What is a Flexible Spending Account (FSA)?

A flexible spending account (FSA) is a type of savings account that provides the account holder with specific tax advantages. An FSA, sometimes called a flexible spending arrangement, is set up by an employer for an employee. The account allows employees to contribute a portion of their regular earnings to pay for qualified expenses related to medical and dental costs.

What are the types of Flexible Spending Account?

FSAs can be established to cover either childcare (dependent) expenses or healthcare expenses. If your employer offers a program that includes both FSAs, you can enroll in either or both FSAs through separate enrollments and identified reductions in your compensation for each.
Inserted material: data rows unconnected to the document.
-- ==== Sys2Proof/Laws/State.lean ====
section
/-! SUPPORT. What each named update leaves in each field of the state, so that no proof unfolds a record update. -/

namespace Sys2Proof.Machine

variable (s : State)

/-! setEnc -/

@[simp] theorem State.setEnc_pending (k : Nat) (x : Encoder) : (s.setEnc k x).pending = s.pending := rfl
@[simp] theorem State.setEnc_lmt (k : Nat) (x : Encoder) : (s.setEnc k x).lmt = s.lmt := rfl
@[simp] theorem State.setEnc_sys (k : Nat) (x : Encoder) : (s.setEnc k x).sys = s.sys := rfl
@[simp] theorem State.setEnc_host (k : Nat) (x : Encoder) : (s.setEnc k x).host = s.host := rfl
@[simp] theorem State.setEnc_flights (k : Nat) (x : Encoder) : (s.setEnc k x).flights = s.flights := rfl
@[simp] theorem State.setEnc_log (k : Nat) (x : Encoder) : (s.setEnc k x).log = s.log := rfl
@[simp] theorem State.setEnc_tr (k : Nat) (x : Encoder) : (s.setEnc k x).tr = s.tr := rfl
@[simp] theorem State.setEnc_cfg (k : Nat) (x : Encoder) : (s.setEnc k x).cfg = s.cfg := rfl
@[simp] theorem State.setEnc_img (k : Nat) (x : Encoder) : (s.setEnc k x).img = s.img := rfl
@[simp] theorem State.setEnc_journal (k : Nat) (x : Encoder) : (s.setEnc k x).journal = s.journal := rfl
@[simp] theorem State.setEnc_jseq (k : Nat) (x : Encoder) : (s.setEnc k x).jseq = s.jseq := rfl
@[simp] theorem State.setEnc_settled (k : Nat) (x : Encoder) : (s.setEnc k x).settled = s.settled := rfl
@[simp] theorem State.setEnc_home (k : Nat) (x : Encoder) : (s.setEnc k x).home = s.home := rfl
@[simp] theorem State.setEnc_encs (k : Nat) (x : Encoder) : (s.setEnc k x).encs = s.encs.set k x := rfl
@[simp] theorem State.setEnc_races (k : Nat) (x : Encoder) : (s.setEnc k x).races = s.races := rfl
@[simp] theorem State.setEnc_doms (k : Nat) (x : Encoder) : (s.setEnc k x).doms = s.doms := rfl
@[simp] theorem State.setEnc_cogs (k : Nat) (x : Encoder) : (s.setEnc k x).cogs = s.cogs := rfl
@[simp] theorem State.setEnc_fos (k : Nat) (x : Encoder) : (s.setEnc k x).fos = s.fos := rfl
@[simp] theorem State.setEnc_sets (k : Nat) (x : Encoder) : (s.setEnc k x).sets = s.sets := rfl
@[simp] theorem State.setEnc_net (k : Nat) (x : Encoder) : (s.setEnc k x).net = s.net := rfl
@[simp] theorem State.setEnc_loops (k : Nat) (x : Encoder) : (s.setEnc k x).loops = s.loops := rfl
@[simp] theorem State.setEnc_ogs (k : Nat) (x : Encoder) : (s.setEnc k x).ogs = s.ogs := rfl
@[simp] theorem State.setEnc_lanes (k : Nat) (x : Encoder) : (s.setEnc k x).lanes = s.lanes := rfl
@[simp] theorem State.setEnc_fts (k : Nat) (x : Encoder) : (s.setEnc k x).fts = s.fts := rfl
@[simp] theorem State.setEnc_mot (k : Nat) (x : Encoder) : (s.setEnc k x).mot = s.mot := rfl
@[simp] theorem State.setEnc_ana (k : Nat) (x : Encoder) : (s.setEnc k x).ana = s.ana := rfl
@[simp] theorem State.setEnc_caps (k : Nat) (x : Encoder) : (s.setEnc k x).caps = s.caps := rfl
@[simp] theorem State.setEnc_logic (k : Nat) (x : Encoder) : (s.setEnc k x).logic = s.logic := rfl
@[simp] theorem State.setEnc_spins (k : Nat) (x : Encoder) : (s.setEnc k x).spins = s.spins := rfl
@[simp] theorem State.setEnc_cans (k : Nat) (x : Encoder) : (s.setEnc k x).cans = s.cans := rfl
@[simp] theorem State.setEnc_safe (k : Nat) (x : Encoder) : (s.setEnc k x).safe = s.safe := rfl
@[simp] theorem State.setEnc_red (k : Nat) (x : Encoder) : (s.setEnc k x).red = s.red := rfl
@[simp] theorem State.setEnc_hop (k : Nat) (x : Encoder) : (s.setEnc k x).hop = s.hop := rfl
@[simp] theorem State.setEnc_free (k : Nat) (x : Encoder) : (s.setEnc k x).free = s.free := rfl

/-! setRace -/

@[simp] theorem State.setRace_pending (k : Nat) (x : Race) : (s.setRace k x).pending = s.pending := rfl
@[simp] theorem State.setRace_lmt (k : Nat) (x : Race) : (s.setRace k x).lmt = s.lmt := rfl
@[simp] theorem State.setRace_sys (k : Nat) (x : Race) : (s.setRace k x).sys = s.sys := rfl
@[simp] theorem State.setRace_host (k : Nat) (x : Race) : (s.setRace k x).host = s.host := rfl
@[simp] theorem State.setRace_flights (k : Nat) (x : Race) : (s.setRace k x).flights = s.flights := rfl
@[simp] theorem State.setRace_log (k : Nat) (x : Race) : (s.setRace k x).log = s.log := rfl
@[simp] theorem State.setRace_tr (k : Nat) (x : Race) : (s.setRace k x).tr = s.tr := rfl
@[simp] theorem State.setRace_cfg (k : Nat) (x : Race) : (s.setRace k x).cfg = s.cfg := rfl
@[simp] theorem State.setRace_img (k : Nat) (x : Race) : (s.setRace k x).img = s.img := rfl
@[simp] theorem State.setRace_journal (k : Nat) (x : Race) : (s.setRace k x).journal = s.journal := rfl
@[simp] theorem State.setRace_jseq (k : Nat) (x : Race) : (s.setRace k x).jseq = s.jseq := rfl
@[simp] theorem State.setRace_settled (k : Nat) (x : Race) : (s.setRace k x).settled = s.settled := rfl
@[simp] theorem State.setRace_home (k : Nat) (x : Race) : (s.setRace k x).home = s.home := rfl
@[simp] theorem State.setRace_encs (k : Nat) (x : Race) : (s.setRace k x).encs = s.encs := rfl
@[simp] theorem State.setRace_races (k : Nat) (x : Race) : (s.setRace k x).races = s.races.set k x := rfl
@[simp] theorem State.setRace_doms (k : Nat) (x : Race) : (s.setRace k x).doms = s.doms := rfl
@[simp] theorem State.setRace_cogs (k : Nat) (x : Race) : (s.setRace k x).cogs = s.cogs := rfl
@[simp] theorem State.setRace_fos (k : Nat) (x : Race) : (s.setRace k x).fos = s.fos := rfl
@[simp] theorem State.setRace_sets (k : Nat) (x : Race) : (s.setRace k x).sets = s.sets := rfl
@[simp] theorem State.setRace_net (k : Nat) (x : Race) : (s.setRace k x).net = s.net := rfl
@[simp] theorem State.setRace_loops (k : Nat) (x : Race) : (s.setRace k x).loops = s.loops := rfl
@[simp] theorem State.setRace_ogs (k : Nat) (x : Race) : (s.setRace k x).ogs = s.ogs := rfl
@[simp] theorem State.setRace_lanes (k : Nat) (x : Race) : (s.setRace k x).lanes = s.lanes := rfl
@[simp] theorem State.setRace_fts (k : Nat) (x : Race) : (s.setRace k x).fts = s.fts := rfl
@[simp] theorem State.setRace_mot (k : Nat) (x : Race) : (s.setRace k x).mot = s.mot := rfl
@[simp] theorem State.setRace_ana (k : Nat) (x : Race) : (s.setRace k x).ana = s.ana := rfl
@[simp] theorem State.setRace_caps (k : Nat) (x : Race) : (s.setRace k x).caps = s.caps := rfl
@[simp] theorem State.setRace_logic (k : Nat) (x : Race) : (s.setRace k x).logic = s.logic := rfl
@[simp] theorem State.setRace_spins (k : Nat) (x : Race) : (s.setRace k x).spins = s.spins := rfl
@[simp] theorem State.setRace_cans (k : Nat) (x : Race) : (s.setRace k x).cans = s.cans := rfl
@[simp] theorem State.setRace_safe (k : Nat) (x : Race) : (s.setRace k x).safe = s.safe := rfl
@[simp] theorem State.setRace_red (k : Nat) (x : Race) : (s.setRace k x).red = s.red := rfl
@[simp] theorem State.setRace_hop (k : Nat) (x : Race) : (s.setRace k x).hop = s.hop := rfl
@[simp] theorem State.setRace_free (k : Nat) (x : Race) : (s.setRace k x).free = s.free := rfl

/-! setDom -/

@[simp] theorem State.setDom_pending (k : Nat) (x : Domain) : (s.setDom k x).pending = s.pending := rfl
@[simp] theorem State.setDom_lmt (k : Nat) (x : Domain) : (s.setDom k x).lmt = s.lmt := rfl
@[simp] theorem State.setDom_sys (k : Nat) (x : Domain) : (s.setDom k x).sys = s.sys := rfl
@[simp] theorem State.setDom_host (k : Nat) (x : Domain) : (s.setDom k x).host = s.host := rfl
@[simp] theorem State.setDom_flights (k : Nat) (x : Domain) : (s.setDom k x).flights = s.flights := rfl
@[simp] theorem State.setDom_log (k : Nat) (x : Domain) : (s.setDom k x).log = s.log := rfl
@[simp] theorem State.setDom_tr (k : Nat) (x : Domain) : (s.setDom k x).tr = s.tr := rfl
@[simp] theorem State.setDom_cfg (k : Nat) (x : Domain) : (s.setDom k x).cfg = s.cfg := rfl
@[simp] theorem State.setDom_img (k : Nat) (x : Domain) : (s.setDom k x).img = s.img := rfl
@[simp] theorem State.setDom_journal (k : Nat) (x : Domain) : (s.setDom k x).journal = s.journal := rfl
@[simp] theorem State.setDom_jseq (k : Nat) (x : Domain) : (s.setDom k x).jseq = s.jseq := rfl
@[simp] theorem State.setDom_settled (k : Nat) (x : Domain) : (s.setDom k x).settled = s.settled := rfl
@[simp] theorem State.setDom_home (k : Nat) (x : Domain) : (s.setDom k x).home = s.home := rfl
@[simp] theorem State.setDom_encs (k : Nat) (x : Domain) : (s.setDom k x).encs = s.encs := rfl
@[simp] theorem State.setDom_races (k : Nat) (x : Domain) : (s.setDom k x).races = s.races := rfl
@[simp] theorem State.setDom_doms (k : Nat) (x : Domain) : (s.setDom k x).doms = s.doms.set k x := rfl
@[simp] theorem State.setDom_cogs (k : Nat) (x : Domain) : (s.setDom k x).cogs = s.cogs := rfl
@[simp] theorem State.setDom_fos (k : Nat) (x : Domain) : (s.setDom k x).fos = s.fos := rfl
@[simp] theorem State.setDom_sets (k : Nat) (x : Domain) : (s.setDom k x).sets = s.sets := rfl
@[simp] theorem State.setDom_net (k : Nat) (x : Domain) : (s.setDom k x).net = s.net := rfl
@[simp] theorem State.setDom_loops (k : Nat) (x : Domain) : (s.setDom k x).loops = s.loops := rfl
@[simp] theorem State.setDom_ogs (k : Nat) (x : Domain) : (s.setDom k x).ogs = s.ogs := rfl
@[simp] theorem State.setDom_lanes (k : Nat) (x : Domain) : (s.setDom k x).lanes = s.lanes := rfl
@[simp] theorem State.setDom_fts (k : Nat) (x : Domain) : (s.setDom k x).fts = s.fts := rfl
@[simp] theorem State.setDom_mot (k : Nat) (x : Domain) : (s.setDom k x).mot = s.mot := rfl
@[simp] theorem State.setDom_ana (k : Nat) (x : Domain) : (s.setDom k x).ana = s.ana := rfl
@[simp] theorem State.setDom_caps (k : Nat) (x : Domain) : (s.setDom k x).caps = s.caps := rfl
@[simp] theorem State.setDom_logic (k : Nat) (x : Domain) : (s.setDom k x).logic = s.logic := rfl
@[simp] theorem State.setDom_spins (k : Nat) (x : Domain) : (s.setDom k x).spins = s.spins := rfl
@[simp] theorem State.setDom_cans (k : Nat) (x : Domain) : (s.setDom k x).cans = s.cans := rfl
@[simp] theorem State.setDom_safe (k : Nat) (x : Domain) : (s.setDom k x).safe = s.safe := rfl
@[simp] theorem State.setDom_red (k : Nat) (x : Domain) : (s.setDom k x).red = s.red := rfl
@[simp] theorem State.setDom_hop (k : Nat) (x : Domain) : (s.setDom k x).hop = s.hop := rfl
@[simp] theorem State.setDom_free (k : Nat) (x : Domain) : (s.setDom k x).free = s.free := rfl

/-! setCog -/

@[simp] theorem State.setCog_pending (k : Nat) (x : Cog) : (s.setCog k x).pending = s.pending := rfl
@[simp] theorem State.setCog_lmt (k : Nat) (x : Cog) : (s.setCog k x).lmt = s.lmt := rfl
@[simp] theorem State.setCog_sys (k : Nat) (x : Cog) : (s.setCog k x).sys = s.sys := rfl
@[simp] theorem State.setCog_host (k : Nat) (x : Cog) : (s.setCog k x).host = s.host := rfl
@[simp] theorem State.setCog_flights (k : Nat) (x : Cog) : (s.setCog k x).flights = s.flights := rfl
@[simp] theorem State.setCog_log (k : Nat) (x : Cog) : (s.setCog k x).log = s.log := rfl
@[simp] theorem State.setCog_tr (k : Nat) (x : Cog) : (s.setCog k x).tr = s.tr := rfl
@[simp] theorem State.setCog_cfg (k : Nat) (x : Cog) : (s.setCog k x).cfg = s.cfg := rfl
@[simp] theorem State.setCog_img (k : Nat) (x : Cog) : (s.setCog k x).img = s.img := rfl
@[simp] theorem State.setCog_journal (k : Nat) (x : Cog) : (s.setCog k x).journal = s.journal := rfl
@[simp] theorem State.setCog_jseq (k : Nat) (x : Cog) : (s.setCog k x).jseq = s.jseq := rfl
@[simp] theorem State.setCog_settled (k : Nat) (x : Cog) : (s.setCog k x).settled = s.settled := rfl
@[simp] theorem State.setCog_home (k : Nat) (x : Cog) : (s.setCog k x).home = s.home := rfl
@[simp] theorem State.setCog_encs (k : Nat) (x : Cog) : (s.setCog k x).encs = s.encs := rfl
@[simp] theorem State.setCog_races (k : Nat) (x : Cog) : (s.setCog k x).races = s.races := rfl
@[simp] theorem State.setCog_doms (k : Nat) (x : Cog) : (s.setCog k x).doms = s.doms := rfl
@[simp] theorem State.setCog_cogs (k : Nat) (x : Cog) : (s.setCog k x).cogs = s.cogs.set k x := rfl
@[simp] theorem State.setCog_fos (k : Nat) (x : Cog) : (s.setCog k x).fos = s.fos := rfl
@[simp] theorem State.setCog_sets (k : Nat) (x : Cog) : (s.setCog k x).sets = s.sets := rfl
@[simp] theorem State.setCog_net (k : Nat) (x : Cog) : (s.setCog k x).net = s.net := rfl
@[simp] theorem State.setCog_loops (k : Nat) (x : Cog) : (s.setCog k x).loops = s.loops := rfl
@[simp] theorem State.setCog_ogs (k : Nat) (x : Cog) : (s.setCog k x).ogs = s.ogs := rfl
@[simp] theorem State.setCog_lanes (k : Nat) (x : Cog) : (s.setCog k x).lanes = s.lanes := rfl
@[simp] theorem State.setCog_fts (k : Nat) (x : Cog) : (s.setCog k x).fts = s.fts := rfl
@[simp] theorem State.setCog_mot (k : Nat) (x : Cog) : (s.setCog k x).mot = s.mot := rfl
@[simp] theorem State.setCog_ana (k : Nat) (x : Cog) : (s.setCog k x).ana = s.ana := rfl
@[simp] theorem State.setCog_caps (k : Nat) (x : Cog) : (s.setCog k x).caps = s.caps := rfl
@[simp] theorem State.setCog_logic (k : Nat) (x : Cog) : (s.setCog k x).logic = s.logic := rfl
@[simp] theorem State.setCog_spins (k : Nat) (x : Cog) : (s.setCog k x).spins = s.spins := rfl
@[simp] theorem State.setCog_cans (k : Nat) (x : Cog) : (s.setCog k x).cans = s.cans := rfl
@[simp] theorem State.setCog_safe (k : Nat) (x : Cog) : (s.setCog k x).safe = s.safe := rfl
@[simp] theorem State.setCog_red (k : Nat) (x : Cog) : (s.setCog k x).red = s.red := rfl
@[simp] theorem State.setCog_hop (k : Nat) (x : Cog) : (s.setCog k x).hop = s.hop := rfl
@[simp] theorem State.setCog_free (k : Nat) (x : Cog) : (s.setCog k x).free = s.free := rfl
The two types are similar in some ways, but differ in their purpose, the amount of contributions allowed each year, and qualified expenditures:

Healthcare FSA

  • Purpose: The account is limited to the payment of medical and healthcare expenses not paid for by insurance – usually deductibles, co-payments, and coinsurance for the employer-provided health plan. Generally, any medical expenditure that can be deducted from your gross income for taxes is allowed.
  • Annual Contribution Limit: Prior to the passage of the Patient Protection and Affordable Care Act (APA), there was not a statutory limit on the amount of funds an employer could contribute to an FSA. Employers that establish the accounts, however, can cap employee contributions in a single year; few plans allow more than a $5,000 annual contribution. The APA limits annual contributions to $2,500 per employee (future maximum amounts will be indexed to inflation) beginning in 2013.
  • Immediate Fund Availability: The total amount that you agree to contribute to the FSA in the coming year is available to you on the first day of the year. In other words, if you agree to reduce your income by $2,400 in the coming year to participate in the account, the full $2,400 is available to you for qualified expenses on January 1st, even though your pay will be reduced $200 in each of the following 12 months of the year. This aspect of the FSA is an assumed risk of the employer in that you may not remain with the company for the full 12 months of deductions. Any amounts paid over and above your actual contributions will be at the expense of the employer. This is one reason why smaller employers or companies with high turnover rates are reluctant to offer healthcare FSAs.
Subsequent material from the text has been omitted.